Stored data entries
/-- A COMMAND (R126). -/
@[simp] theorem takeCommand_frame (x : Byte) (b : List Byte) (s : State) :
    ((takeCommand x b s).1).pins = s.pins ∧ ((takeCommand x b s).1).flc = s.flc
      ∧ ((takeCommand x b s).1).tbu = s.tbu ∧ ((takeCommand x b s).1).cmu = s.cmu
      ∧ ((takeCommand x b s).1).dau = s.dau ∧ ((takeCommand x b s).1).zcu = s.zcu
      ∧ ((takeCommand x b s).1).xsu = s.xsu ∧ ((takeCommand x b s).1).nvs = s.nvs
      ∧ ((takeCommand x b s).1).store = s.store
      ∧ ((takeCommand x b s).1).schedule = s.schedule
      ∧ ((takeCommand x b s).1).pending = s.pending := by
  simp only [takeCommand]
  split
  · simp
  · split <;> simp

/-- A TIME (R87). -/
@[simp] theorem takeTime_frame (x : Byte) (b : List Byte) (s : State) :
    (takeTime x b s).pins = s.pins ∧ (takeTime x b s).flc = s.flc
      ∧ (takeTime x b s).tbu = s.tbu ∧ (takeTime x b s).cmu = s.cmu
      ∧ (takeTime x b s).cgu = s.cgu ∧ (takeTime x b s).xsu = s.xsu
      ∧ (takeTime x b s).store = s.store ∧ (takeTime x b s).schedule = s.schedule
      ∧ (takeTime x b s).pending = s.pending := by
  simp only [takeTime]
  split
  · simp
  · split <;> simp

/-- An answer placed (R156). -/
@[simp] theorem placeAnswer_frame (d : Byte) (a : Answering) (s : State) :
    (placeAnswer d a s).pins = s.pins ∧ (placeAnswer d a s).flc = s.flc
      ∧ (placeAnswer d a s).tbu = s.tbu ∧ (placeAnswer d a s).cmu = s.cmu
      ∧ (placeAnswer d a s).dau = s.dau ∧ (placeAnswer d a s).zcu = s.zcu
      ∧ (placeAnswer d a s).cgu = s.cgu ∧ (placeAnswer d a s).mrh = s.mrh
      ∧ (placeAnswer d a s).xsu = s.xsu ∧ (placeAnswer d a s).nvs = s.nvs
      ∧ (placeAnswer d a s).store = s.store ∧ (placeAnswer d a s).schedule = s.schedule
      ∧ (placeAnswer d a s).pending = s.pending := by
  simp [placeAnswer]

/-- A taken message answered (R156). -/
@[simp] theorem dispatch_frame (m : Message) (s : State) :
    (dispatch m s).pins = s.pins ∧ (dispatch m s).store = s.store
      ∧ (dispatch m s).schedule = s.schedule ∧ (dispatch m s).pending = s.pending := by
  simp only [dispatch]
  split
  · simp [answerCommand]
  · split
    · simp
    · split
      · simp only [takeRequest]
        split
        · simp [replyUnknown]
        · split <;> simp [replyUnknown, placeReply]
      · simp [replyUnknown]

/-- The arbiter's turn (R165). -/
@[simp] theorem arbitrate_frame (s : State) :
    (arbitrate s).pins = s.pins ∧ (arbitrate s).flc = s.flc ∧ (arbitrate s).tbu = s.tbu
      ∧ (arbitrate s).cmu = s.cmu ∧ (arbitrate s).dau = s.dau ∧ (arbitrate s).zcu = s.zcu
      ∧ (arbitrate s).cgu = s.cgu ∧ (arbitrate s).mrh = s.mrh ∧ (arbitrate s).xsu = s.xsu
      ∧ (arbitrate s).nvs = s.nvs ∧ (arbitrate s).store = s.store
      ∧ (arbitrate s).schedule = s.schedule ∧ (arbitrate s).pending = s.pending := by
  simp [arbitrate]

Problem details: Once you find the line containing "b s).xsu = s.xsu", stop: reproduce exactly that line and every line of the data before it, and nothing else.

Answer to the problem:
/-- A COMMAND (R126). -/
@[simp] theorem takeCommand_frame (x : Byte) (b : List Byte) (s : State) :
    ((takeCommand x b s).1).pins = s.pins ∧ ((takeCommand x b s).1).flc = s.flc
      ∧ ((takeCommand x b s).1).tbu = s.tbu ∧ ((takeCommand x b s).1).cmu = s.cmu
      ∧ ((takeCommand x b s).1).dau = s.dau ∧ ((takeCommand x b s).1).zcu = s.zcu
      ∧ ((takeCommand x b s).1).xsu = s.xsu ∧ ((takeCommand x b s).1).nvs = s.nvs
      ∧ ((takeCommand x b s).1).store = s.store
      ∧ ((takeCommand x b s).1).schedule = s.schedule
      ∧ ((takeCommand x b s).1).pending = s.pending := by
  simp only [takeCommand]
  split
  · simp
  · split <;> simp

/-- A TIME (R87). -/
@[simp] theorem takeTime_frame (x : Byte) (b : List Byte) (s : State) :
    (takeTime x b s).pins = s.pins ∧ (takeTime x b s).flc = s.flc
      ∧ (takeTime x b s).tbu = s.tbu ∧ (takeTime x b s).cmu = s.cmu
      ∧ (takeTime x b s).cgu = s.cgu ∧ (takeTime x b s).xsu = s.xsu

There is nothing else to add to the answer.